Macroinvertebrate communities living in water bodies polluted with heavy metals are characterized by lower abundance and/or biomass [
69,
70]. Our findings confirm earlier reports that there is a clear causal relationship between metal concentrations and diversity of benthic communities. This applies especially to sensitive taxa (molluscs, crustaceans), as evidenced by our results (
Table 5). Sediments containing micronutrients (heavy metals) can inhibit or stimulate the growth of macroinvertebrate populations, but simultaneously the activity of invertebrates determines sediment properties [
71].
Our analyses indicate that in Lake Łebsko the major predictor responsible for the observed qualitative and quantitative structure of benthic communities is the hydrological connectivity and the associated intrusion of seawater.

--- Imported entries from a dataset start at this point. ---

-- ==== Sys2Proof/Machine/Sequencer.lean ====
section
/-!
DEFINITION. The cluster sequencer and the sheaf former (spec 05, 06, 16, 19): ready lists and dispatch, the start and
the end of a work item, replay, sheaves and their closing.
-/

namespace Sys2Proof.Machine

/-! ### Order of work -/

/-- The effective priority of a work item (R431). -/
def State.effPrio (s : State) (i : WorkItem) : Nat := max i.priority (Tbl.get 0 s.inherited i.ctx)

/-- The order of a ready list (R434): highest effective priority first, then the earlier entry. -/
def State.listKey (s : State) (i : WorkItem) : Nat := (8 - s.effPrio i) * 2 ^ 128 + i.entered * 2 ^ 64 + i.order

/-- The ready list of a stage in a cluster. -/
def ClusterState.listOf (c : ClusterState) (stage : Nat) : List WorkItem := Tbl.get [] c.ready stage

/-- Whether a core that may run an item and has not failed on it is left on core `k`'s die (R520, R521). -/
def State.othersLeft (s : State) (k : Nat) (i : WorkItem) : Bool :=
  ((List.range 96).map (fun j => k / 96 * 96 + j)).any (fun n => !i.failedCores.contains n && !(s.core n).harrow.permanent &&
    s.partOfCluster (clusterOf n) == some i.part &&
    (match s.poolOf n with
     | some (_, pool, _) => compatible pool i.stage
     | none => false))

/-- Whether core `k` may run an item: it has not failed on it, or it has cleared diagnosis or a harrow pass since and no other core of the pool is
left on its die (R520, R521). -/
def State.mayRun (s : State) (k : Nat) (i : WorkItem) : Bool :=
  !i.failedCores.contains k || (i.cleared.contains k && !s.othersLeft k i)

/-- The first item of the lists of a pool's stage and its compatible stages that a core may take: one it has not
failed on (R434, R520). -/
def State.listedFor (s : State) (k : Nat) (pool : StagePool) : Option WorkItem :=
  let c := s.cluster (clusterOf k)
  let own := c.listOf pool.stage
  let others := (List.range 64).flatMap (fun st =>
    if st ≠ pool.stage ∧ pool.compat.testBit st then c.listOf st else [])
  argMin s.listKey ((own ++ others).filter (s.mayRun k))

/-- Taking an item off its list; the former then lists a sheaf it held back (R437). -/
def ClusterState.takeItem (c : ClusterState) (i : WorkItem) : ClusterState :=
  let rest := (c.listOf i.stage).erase i
  match c.unlisted.find? (fun u => u.stage == i.stage) with
  | some u =>
    { c with ready := Tbl.set [] c.ready i.stage (rest ++ [u]), unlisted := c.unlisted.erase u }
  | none => { c with ready := Tbl.set [] c.ready i.stage rest }

/-- Listing an item; a full list keeps it back (R437). -/
def ClusterState.listItem (c : ClusterState) (i : WorkItem) : ClusterState :=
  let xs := c.listOf i.stage
  if xs.length < 256 then { c with ready := Tbl.set [] c.ready i.stage (xs ++ [i]) }
  else { c with unlisted := c.unlisted ++ [i] }

/-! ### Bin space the sequencer owns -/

/-- Writing a core's STAGING slot, with the record of written 4 KiB units that a save needs (R444). -/
def State.writeStaging (s : State) (k off : Nat) (bs : List Byte) : State :=
  match s.stagingSlot k with
  | none => s
  | some (base, _) => s.binWrite k (.cluster (base + off)) bs

/-- A row record (R185). -/
def rowRecord (r : RowDesc) : List Byte :=
  natLE 1 r.stage ++ natLE 1 r.cls ++ natLE 2 r.length ++ natLE 4 r.inAddr ++ natLE 4 r.tag ++ natLE 4 r.marks

/-- The work record of an item: its row descriptors, or the share's 320 bytes (R165, R422). -/
def WorkItem.record (i : WorkItem) : List Byte :=
  match i.kind with
  | .sheaf _ => i.rows.flatMap rowRecord
  | .share bs => bs

/-- The input bytes of an item: the work record and its rows' inputs (R435). -/
def WorkItem.inputBytes (i : WorkItem) : Nat := i.record.length + 64 * sumNat (i.rows.map (fun r => r.length))

/-! ### Sheaf pins (R234) -/

/-- The key of a table and epoch. -/
def pinKey (table epoch : Nat) : Nat := table * 2 ^ 32 + epoch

Our results (
Figure 4A) indicate that physicochemical variables of water, associated with the hydrological connection of the lake with the sea, best explained the multidimensional structure of macrofauna. It can be assumed that permanent seawater intrusion has a refreshing influence on the water body and increases the heterogeneity of habitats, which can be colonized by less abundant but more diverse benthic animal communities (
Table 6). Simultaneously, the western part (mostly affected by waters from the catchment area) provided favorable conditions for a high abundance of only two groups: oligochaetes and chironomid larvae. As a consequence, greater abundance and low biodiversity were observed in the western part, while low abundance and the highest diversity, in the eastern part. The combination of marine and terrestrial factors in the central part caused strong changes within the biotope, unfavorable for invertebrate development. This is reflected in the lowest values of density and α-diversity, as compared with other parts of the lake. This finding is consistent with [
6], who reported that intrusion of seawater into transitional lakes forces benthic fauna to adapt to new conditions, which lead to a decrease in animal abundance and diversity, in comparison with areas with stable conditions.